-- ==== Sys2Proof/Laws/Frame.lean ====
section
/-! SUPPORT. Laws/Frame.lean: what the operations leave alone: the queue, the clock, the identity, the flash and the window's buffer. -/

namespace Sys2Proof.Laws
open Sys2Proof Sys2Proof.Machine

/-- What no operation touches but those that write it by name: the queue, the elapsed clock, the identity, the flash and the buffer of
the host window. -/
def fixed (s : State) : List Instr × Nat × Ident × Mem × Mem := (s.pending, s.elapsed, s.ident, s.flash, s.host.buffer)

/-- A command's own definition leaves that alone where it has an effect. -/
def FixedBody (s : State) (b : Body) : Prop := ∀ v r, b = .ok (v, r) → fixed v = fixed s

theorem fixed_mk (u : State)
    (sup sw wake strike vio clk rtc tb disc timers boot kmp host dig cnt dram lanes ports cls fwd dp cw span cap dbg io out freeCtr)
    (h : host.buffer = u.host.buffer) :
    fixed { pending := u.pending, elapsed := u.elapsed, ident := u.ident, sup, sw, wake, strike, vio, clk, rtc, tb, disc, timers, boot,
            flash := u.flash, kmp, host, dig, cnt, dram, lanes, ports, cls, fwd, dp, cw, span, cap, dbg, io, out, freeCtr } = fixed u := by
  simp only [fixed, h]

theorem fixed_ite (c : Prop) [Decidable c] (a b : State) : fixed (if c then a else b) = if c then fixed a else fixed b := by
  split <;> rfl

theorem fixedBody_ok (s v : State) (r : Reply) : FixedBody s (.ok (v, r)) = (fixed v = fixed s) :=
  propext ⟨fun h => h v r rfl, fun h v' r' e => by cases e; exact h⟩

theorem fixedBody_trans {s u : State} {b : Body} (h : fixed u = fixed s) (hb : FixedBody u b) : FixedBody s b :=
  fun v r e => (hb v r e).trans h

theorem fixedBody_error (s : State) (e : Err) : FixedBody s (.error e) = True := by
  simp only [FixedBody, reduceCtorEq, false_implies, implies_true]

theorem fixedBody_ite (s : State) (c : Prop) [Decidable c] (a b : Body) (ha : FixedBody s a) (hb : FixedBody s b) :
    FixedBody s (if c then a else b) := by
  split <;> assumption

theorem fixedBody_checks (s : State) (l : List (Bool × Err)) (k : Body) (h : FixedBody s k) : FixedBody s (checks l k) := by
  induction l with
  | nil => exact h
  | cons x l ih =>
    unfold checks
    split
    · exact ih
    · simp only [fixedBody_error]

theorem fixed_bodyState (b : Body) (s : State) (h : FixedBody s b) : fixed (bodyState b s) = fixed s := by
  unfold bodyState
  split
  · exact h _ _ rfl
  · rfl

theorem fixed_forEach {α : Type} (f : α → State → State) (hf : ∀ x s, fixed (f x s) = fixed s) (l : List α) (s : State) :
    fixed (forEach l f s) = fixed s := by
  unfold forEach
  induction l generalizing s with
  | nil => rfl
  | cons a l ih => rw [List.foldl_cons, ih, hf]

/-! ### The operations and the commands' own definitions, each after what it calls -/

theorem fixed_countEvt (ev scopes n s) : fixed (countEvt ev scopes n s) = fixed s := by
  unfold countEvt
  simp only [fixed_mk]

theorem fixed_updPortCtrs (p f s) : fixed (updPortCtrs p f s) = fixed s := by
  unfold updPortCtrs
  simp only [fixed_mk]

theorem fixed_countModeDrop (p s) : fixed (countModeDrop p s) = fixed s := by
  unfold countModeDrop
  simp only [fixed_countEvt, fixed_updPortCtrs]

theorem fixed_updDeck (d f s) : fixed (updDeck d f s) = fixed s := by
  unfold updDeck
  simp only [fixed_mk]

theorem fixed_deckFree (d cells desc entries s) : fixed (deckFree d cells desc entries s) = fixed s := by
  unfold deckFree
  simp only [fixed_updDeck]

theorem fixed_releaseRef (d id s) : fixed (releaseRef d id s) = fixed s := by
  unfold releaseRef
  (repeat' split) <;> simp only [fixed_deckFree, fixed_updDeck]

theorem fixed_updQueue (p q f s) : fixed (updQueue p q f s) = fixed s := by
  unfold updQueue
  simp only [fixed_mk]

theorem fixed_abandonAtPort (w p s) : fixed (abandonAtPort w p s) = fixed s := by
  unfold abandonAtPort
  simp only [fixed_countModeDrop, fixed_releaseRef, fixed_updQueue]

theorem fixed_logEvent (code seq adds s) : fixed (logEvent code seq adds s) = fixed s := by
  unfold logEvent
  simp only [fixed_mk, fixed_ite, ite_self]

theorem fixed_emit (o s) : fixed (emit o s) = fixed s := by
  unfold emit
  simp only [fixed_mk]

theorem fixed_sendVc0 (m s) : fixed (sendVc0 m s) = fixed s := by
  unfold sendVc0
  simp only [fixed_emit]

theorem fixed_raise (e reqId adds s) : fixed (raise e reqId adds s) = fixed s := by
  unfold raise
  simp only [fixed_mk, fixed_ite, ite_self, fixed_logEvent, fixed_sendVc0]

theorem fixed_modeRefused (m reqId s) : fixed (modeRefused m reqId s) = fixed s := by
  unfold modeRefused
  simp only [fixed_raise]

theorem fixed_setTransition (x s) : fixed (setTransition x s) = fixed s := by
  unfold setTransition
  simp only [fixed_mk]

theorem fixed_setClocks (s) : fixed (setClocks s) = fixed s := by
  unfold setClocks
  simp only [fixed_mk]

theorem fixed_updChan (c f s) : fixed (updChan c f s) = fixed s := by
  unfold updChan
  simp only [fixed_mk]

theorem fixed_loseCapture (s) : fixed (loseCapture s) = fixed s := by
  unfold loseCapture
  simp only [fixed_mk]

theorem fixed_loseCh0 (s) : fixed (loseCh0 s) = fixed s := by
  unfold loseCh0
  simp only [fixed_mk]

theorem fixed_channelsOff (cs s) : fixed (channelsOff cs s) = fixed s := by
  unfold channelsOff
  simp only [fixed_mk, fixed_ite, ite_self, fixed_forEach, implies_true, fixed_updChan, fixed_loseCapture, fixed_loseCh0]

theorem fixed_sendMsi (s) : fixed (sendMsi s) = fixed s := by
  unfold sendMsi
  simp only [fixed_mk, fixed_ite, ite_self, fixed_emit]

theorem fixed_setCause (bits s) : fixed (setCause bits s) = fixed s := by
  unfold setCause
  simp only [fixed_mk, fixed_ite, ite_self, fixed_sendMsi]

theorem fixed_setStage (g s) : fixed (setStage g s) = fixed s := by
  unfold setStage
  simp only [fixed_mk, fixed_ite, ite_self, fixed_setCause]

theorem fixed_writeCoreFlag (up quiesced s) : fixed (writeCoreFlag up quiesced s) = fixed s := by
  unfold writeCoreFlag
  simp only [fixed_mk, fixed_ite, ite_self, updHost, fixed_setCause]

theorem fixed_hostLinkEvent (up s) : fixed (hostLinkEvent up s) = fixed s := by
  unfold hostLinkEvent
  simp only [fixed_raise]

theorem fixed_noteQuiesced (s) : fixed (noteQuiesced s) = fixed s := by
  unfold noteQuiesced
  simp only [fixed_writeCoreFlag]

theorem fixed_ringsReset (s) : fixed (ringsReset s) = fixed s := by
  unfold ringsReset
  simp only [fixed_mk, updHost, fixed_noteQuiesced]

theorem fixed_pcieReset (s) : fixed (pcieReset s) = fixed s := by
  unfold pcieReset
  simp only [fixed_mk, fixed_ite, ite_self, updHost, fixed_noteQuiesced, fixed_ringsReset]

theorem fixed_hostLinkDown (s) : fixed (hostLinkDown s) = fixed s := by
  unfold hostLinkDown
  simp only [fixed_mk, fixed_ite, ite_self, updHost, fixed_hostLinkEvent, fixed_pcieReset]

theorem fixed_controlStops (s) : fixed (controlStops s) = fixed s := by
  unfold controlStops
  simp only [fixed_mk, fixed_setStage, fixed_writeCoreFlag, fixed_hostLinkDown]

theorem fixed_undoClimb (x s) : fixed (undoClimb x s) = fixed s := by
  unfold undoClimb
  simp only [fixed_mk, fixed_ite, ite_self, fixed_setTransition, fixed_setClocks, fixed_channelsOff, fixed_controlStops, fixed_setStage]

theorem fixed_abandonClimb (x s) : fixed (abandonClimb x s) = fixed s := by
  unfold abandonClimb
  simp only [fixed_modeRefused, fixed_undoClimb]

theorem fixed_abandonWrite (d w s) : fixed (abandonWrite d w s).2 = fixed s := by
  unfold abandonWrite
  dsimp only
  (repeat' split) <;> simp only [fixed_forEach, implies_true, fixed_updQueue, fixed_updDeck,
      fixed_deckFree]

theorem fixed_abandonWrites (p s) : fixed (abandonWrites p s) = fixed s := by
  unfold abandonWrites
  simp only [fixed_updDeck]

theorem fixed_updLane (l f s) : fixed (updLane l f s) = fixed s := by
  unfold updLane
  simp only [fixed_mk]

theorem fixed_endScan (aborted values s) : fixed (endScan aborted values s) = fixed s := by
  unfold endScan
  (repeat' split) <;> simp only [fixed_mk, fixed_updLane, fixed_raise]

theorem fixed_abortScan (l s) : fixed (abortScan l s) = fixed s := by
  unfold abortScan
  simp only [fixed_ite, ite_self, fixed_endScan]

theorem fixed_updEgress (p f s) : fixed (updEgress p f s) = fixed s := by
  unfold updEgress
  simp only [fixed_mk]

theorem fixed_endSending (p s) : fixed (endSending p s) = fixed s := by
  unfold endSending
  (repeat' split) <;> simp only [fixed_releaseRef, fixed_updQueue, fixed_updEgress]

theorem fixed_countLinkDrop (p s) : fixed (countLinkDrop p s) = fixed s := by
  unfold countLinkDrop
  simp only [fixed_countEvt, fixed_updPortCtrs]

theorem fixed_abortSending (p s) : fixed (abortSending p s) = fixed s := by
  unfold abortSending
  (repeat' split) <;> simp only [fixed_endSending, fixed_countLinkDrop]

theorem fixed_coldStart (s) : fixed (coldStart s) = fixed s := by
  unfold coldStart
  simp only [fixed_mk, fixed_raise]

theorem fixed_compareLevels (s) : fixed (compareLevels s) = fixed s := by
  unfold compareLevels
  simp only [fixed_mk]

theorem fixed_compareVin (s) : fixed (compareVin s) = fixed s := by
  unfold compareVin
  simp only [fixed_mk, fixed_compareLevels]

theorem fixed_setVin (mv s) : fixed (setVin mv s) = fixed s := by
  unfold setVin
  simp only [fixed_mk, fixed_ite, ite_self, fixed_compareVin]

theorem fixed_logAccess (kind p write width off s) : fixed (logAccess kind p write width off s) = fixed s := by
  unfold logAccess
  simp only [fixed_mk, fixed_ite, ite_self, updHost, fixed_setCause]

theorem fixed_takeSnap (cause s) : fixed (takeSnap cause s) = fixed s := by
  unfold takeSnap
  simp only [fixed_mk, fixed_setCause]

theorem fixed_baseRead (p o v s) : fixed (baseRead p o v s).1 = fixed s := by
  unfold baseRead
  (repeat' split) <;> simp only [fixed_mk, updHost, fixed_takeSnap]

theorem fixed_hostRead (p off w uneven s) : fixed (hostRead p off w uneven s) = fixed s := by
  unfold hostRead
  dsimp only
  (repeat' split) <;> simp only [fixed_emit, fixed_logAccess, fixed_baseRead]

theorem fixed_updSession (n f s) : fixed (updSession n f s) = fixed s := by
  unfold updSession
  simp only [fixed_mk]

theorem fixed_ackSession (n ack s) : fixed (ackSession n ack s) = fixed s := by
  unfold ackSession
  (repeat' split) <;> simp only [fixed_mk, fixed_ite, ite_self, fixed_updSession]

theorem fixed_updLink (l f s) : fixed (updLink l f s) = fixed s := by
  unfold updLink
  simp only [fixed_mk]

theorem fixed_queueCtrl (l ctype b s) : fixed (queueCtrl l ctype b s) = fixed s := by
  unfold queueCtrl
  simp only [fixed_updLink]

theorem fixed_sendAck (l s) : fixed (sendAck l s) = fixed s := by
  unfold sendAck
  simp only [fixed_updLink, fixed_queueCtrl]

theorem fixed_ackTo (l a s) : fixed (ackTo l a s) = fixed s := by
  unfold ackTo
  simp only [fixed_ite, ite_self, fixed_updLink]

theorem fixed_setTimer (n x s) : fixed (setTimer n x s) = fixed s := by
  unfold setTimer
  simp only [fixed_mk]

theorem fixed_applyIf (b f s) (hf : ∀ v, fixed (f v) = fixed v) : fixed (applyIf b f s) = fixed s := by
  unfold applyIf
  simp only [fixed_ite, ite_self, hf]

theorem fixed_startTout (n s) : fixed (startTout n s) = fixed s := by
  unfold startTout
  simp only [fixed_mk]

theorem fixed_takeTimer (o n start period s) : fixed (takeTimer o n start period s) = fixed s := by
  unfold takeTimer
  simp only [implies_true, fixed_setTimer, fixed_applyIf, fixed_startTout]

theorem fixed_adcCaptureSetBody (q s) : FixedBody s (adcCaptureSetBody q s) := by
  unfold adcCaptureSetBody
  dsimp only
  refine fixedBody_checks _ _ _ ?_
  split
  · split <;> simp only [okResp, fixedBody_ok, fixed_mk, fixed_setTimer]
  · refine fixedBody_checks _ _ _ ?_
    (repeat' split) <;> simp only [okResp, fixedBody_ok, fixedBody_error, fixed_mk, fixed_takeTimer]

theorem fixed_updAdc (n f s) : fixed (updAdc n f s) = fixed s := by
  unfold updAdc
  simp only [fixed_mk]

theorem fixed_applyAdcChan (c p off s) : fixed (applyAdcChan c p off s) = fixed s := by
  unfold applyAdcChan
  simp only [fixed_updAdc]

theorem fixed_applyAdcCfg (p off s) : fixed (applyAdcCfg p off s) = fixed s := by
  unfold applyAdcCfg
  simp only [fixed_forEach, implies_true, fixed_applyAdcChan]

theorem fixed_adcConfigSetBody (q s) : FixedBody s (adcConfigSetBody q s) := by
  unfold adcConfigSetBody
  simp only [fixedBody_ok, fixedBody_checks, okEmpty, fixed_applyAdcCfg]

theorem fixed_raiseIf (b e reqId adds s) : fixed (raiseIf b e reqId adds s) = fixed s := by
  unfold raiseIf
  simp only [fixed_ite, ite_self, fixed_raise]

========

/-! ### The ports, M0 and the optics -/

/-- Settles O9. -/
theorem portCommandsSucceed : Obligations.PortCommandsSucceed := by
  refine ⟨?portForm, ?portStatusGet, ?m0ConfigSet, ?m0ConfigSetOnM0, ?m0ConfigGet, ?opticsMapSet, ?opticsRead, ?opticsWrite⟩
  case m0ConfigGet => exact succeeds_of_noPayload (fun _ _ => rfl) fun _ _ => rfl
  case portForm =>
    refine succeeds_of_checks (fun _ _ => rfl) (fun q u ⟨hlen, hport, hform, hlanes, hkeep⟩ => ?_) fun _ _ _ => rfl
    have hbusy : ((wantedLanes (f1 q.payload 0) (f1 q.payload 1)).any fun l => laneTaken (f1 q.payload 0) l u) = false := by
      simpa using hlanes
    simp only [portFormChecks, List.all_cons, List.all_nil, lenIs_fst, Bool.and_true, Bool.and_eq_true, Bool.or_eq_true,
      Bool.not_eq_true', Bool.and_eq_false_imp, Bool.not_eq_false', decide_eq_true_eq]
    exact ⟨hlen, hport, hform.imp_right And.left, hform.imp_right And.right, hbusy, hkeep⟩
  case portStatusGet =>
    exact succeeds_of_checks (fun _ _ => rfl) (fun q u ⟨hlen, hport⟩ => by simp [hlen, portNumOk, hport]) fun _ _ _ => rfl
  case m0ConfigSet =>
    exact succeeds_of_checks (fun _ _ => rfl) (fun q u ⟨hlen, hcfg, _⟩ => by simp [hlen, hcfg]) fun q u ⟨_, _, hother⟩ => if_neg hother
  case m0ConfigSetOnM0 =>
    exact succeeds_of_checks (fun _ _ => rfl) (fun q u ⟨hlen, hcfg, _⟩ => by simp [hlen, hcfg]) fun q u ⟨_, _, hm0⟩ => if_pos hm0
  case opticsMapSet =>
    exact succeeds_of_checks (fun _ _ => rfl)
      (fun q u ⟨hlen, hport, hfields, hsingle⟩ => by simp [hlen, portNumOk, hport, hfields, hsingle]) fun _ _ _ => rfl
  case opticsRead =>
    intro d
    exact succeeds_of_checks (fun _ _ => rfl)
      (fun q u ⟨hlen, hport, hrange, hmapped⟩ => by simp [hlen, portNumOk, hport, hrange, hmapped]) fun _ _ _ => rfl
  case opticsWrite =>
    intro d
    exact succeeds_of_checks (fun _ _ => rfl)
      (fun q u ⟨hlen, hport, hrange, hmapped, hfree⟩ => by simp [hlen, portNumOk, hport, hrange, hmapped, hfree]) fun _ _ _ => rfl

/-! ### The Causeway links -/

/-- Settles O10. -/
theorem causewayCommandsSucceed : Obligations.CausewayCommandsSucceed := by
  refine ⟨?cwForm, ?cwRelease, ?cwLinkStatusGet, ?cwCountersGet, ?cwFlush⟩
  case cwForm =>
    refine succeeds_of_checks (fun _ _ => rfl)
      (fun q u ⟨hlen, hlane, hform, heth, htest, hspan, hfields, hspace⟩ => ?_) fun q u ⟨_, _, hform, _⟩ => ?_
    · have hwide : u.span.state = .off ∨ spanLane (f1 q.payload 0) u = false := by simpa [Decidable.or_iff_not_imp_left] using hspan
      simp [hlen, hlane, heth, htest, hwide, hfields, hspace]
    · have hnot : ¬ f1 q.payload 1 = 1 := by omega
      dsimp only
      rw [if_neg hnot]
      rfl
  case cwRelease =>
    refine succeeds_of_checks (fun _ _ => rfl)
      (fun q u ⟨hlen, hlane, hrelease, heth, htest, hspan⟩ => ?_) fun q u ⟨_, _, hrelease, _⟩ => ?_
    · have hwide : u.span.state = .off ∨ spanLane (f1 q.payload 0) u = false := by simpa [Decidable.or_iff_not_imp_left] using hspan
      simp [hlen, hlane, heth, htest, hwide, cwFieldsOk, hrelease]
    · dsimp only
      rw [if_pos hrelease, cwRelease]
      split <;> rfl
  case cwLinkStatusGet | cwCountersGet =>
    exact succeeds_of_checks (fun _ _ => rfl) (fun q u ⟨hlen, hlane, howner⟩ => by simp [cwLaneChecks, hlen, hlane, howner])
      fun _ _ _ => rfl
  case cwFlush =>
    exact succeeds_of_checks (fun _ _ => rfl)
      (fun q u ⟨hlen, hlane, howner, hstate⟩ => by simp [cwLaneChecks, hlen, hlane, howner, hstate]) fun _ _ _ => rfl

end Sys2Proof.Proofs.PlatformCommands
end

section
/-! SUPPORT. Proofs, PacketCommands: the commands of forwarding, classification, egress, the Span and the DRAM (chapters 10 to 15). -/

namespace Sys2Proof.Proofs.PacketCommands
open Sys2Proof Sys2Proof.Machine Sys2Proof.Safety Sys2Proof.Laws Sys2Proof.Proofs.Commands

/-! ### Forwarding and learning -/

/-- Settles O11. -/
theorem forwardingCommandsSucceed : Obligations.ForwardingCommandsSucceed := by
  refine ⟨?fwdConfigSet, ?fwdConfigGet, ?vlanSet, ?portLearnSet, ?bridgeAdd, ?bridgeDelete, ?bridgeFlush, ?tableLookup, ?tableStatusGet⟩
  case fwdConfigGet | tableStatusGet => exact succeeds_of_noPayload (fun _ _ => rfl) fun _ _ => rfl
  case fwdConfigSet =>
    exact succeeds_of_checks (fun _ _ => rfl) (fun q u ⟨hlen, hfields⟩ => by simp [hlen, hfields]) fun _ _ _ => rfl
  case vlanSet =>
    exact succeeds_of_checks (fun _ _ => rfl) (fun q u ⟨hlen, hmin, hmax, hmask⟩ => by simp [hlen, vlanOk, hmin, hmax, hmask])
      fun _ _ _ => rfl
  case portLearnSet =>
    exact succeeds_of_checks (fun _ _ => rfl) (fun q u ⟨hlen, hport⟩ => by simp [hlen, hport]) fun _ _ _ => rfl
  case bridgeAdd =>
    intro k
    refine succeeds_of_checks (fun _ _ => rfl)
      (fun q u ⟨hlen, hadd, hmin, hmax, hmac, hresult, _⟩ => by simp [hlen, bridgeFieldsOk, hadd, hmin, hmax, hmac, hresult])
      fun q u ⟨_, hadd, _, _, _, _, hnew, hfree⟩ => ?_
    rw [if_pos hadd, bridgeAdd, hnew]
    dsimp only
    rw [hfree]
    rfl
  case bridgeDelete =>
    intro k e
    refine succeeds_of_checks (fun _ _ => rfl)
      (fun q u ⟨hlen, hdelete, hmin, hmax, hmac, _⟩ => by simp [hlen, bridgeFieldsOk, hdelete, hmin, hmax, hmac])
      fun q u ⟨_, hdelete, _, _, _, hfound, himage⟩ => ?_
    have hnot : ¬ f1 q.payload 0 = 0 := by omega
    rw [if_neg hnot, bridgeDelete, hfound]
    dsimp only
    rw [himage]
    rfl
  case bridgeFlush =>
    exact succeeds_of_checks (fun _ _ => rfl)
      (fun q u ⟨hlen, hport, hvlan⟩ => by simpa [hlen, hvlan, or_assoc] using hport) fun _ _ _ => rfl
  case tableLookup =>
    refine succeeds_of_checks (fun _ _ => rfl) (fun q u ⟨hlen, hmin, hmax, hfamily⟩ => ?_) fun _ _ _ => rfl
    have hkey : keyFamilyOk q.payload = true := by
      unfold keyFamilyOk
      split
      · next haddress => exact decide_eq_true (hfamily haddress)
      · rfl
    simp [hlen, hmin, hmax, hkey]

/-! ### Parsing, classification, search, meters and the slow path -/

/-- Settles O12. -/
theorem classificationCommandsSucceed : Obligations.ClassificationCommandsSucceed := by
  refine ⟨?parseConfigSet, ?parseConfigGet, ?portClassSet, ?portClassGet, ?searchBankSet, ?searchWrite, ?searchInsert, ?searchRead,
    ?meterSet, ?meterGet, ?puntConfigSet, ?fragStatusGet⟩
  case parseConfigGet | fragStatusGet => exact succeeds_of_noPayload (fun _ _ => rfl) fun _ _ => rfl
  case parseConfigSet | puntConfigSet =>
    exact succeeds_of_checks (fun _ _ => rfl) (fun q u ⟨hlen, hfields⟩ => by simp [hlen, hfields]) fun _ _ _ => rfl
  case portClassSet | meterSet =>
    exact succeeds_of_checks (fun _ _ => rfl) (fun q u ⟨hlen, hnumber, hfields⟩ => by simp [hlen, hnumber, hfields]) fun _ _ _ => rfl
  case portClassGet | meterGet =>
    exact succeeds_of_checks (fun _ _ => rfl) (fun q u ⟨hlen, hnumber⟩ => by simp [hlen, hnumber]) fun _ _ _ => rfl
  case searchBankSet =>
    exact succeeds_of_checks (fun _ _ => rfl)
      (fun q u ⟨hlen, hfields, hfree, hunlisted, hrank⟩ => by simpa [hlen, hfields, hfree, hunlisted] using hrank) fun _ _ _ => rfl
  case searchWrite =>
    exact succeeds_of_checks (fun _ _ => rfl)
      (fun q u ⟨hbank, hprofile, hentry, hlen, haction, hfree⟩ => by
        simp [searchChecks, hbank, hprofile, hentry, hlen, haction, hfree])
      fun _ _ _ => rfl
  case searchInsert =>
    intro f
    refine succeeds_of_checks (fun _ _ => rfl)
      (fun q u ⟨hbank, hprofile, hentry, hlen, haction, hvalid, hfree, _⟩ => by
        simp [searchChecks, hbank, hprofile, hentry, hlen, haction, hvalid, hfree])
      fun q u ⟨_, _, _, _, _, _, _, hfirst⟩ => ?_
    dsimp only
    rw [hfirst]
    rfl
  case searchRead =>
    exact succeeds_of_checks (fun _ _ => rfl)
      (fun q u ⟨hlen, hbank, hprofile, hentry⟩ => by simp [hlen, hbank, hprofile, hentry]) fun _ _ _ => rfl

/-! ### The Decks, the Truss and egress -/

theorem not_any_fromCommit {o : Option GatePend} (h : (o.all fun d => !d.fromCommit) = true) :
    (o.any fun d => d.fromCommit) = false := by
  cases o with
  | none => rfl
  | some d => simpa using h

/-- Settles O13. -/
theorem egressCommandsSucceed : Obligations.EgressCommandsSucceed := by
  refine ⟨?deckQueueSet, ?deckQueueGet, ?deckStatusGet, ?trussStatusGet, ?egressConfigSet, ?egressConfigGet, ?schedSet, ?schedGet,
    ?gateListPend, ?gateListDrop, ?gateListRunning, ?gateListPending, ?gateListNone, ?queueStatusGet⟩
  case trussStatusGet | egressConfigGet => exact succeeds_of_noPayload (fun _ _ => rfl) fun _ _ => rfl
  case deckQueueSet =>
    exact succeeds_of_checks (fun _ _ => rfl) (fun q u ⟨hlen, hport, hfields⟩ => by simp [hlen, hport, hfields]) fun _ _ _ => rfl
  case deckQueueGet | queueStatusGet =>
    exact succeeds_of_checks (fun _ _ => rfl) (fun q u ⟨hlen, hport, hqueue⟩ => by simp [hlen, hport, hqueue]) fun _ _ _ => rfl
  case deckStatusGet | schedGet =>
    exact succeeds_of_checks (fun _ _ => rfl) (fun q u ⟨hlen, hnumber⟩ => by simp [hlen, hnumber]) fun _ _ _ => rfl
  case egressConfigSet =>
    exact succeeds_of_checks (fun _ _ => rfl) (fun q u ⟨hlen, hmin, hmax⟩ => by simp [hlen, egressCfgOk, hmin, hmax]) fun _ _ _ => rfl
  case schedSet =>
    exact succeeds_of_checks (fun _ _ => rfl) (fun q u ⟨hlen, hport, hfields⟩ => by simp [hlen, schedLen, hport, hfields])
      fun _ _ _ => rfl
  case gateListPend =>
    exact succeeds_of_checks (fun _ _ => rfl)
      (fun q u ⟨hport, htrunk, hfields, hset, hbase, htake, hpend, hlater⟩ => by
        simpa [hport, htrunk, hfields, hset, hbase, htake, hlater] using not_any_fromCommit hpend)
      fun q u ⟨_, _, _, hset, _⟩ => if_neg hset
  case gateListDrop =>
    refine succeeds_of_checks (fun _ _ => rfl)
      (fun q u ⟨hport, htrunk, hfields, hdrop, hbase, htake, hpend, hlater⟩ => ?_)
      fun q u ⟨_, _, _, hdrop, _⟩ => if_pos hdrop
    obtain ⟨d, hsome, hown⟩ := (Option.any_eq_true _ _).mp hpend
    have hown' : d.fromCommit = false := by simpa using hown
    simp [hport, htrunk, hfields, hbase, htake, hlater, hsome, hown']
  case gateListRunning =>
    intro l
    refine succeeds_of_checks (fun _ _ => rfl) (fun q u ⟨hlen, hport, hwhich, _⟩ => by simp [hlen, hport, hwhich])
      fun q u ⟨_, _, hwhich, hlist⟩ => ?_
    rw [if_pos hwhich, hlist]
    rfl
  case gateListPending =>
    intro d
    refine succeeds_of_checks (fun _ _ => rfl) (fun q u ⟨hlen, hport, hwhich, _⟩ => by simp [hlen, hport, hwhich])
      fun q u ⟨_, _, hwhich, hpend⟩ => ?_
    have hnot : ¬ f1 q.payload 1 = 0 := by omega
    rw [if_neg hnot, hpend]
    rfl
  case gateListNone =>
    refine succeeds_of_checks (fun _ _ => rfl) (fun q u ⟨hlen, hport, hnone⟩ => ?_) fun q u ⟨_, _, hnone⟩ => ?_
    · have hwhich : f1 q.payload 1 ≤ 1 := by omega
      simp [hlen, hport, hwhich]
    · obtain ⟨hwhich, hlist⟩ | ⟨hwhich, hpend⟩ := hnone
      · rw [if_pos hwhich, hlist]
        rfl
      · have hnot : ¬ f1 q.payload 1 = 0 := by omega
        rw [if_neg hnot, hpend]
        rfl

========

-- WHAT YOU HAVE TO DO --
Whenever the string "cases" turns up in a line of the data, copy that line.

-- OUTPUT --
  propext ⟨fun h => h v r rfl, fun h v' r' e => by cases e; exact h⟩
  cases o with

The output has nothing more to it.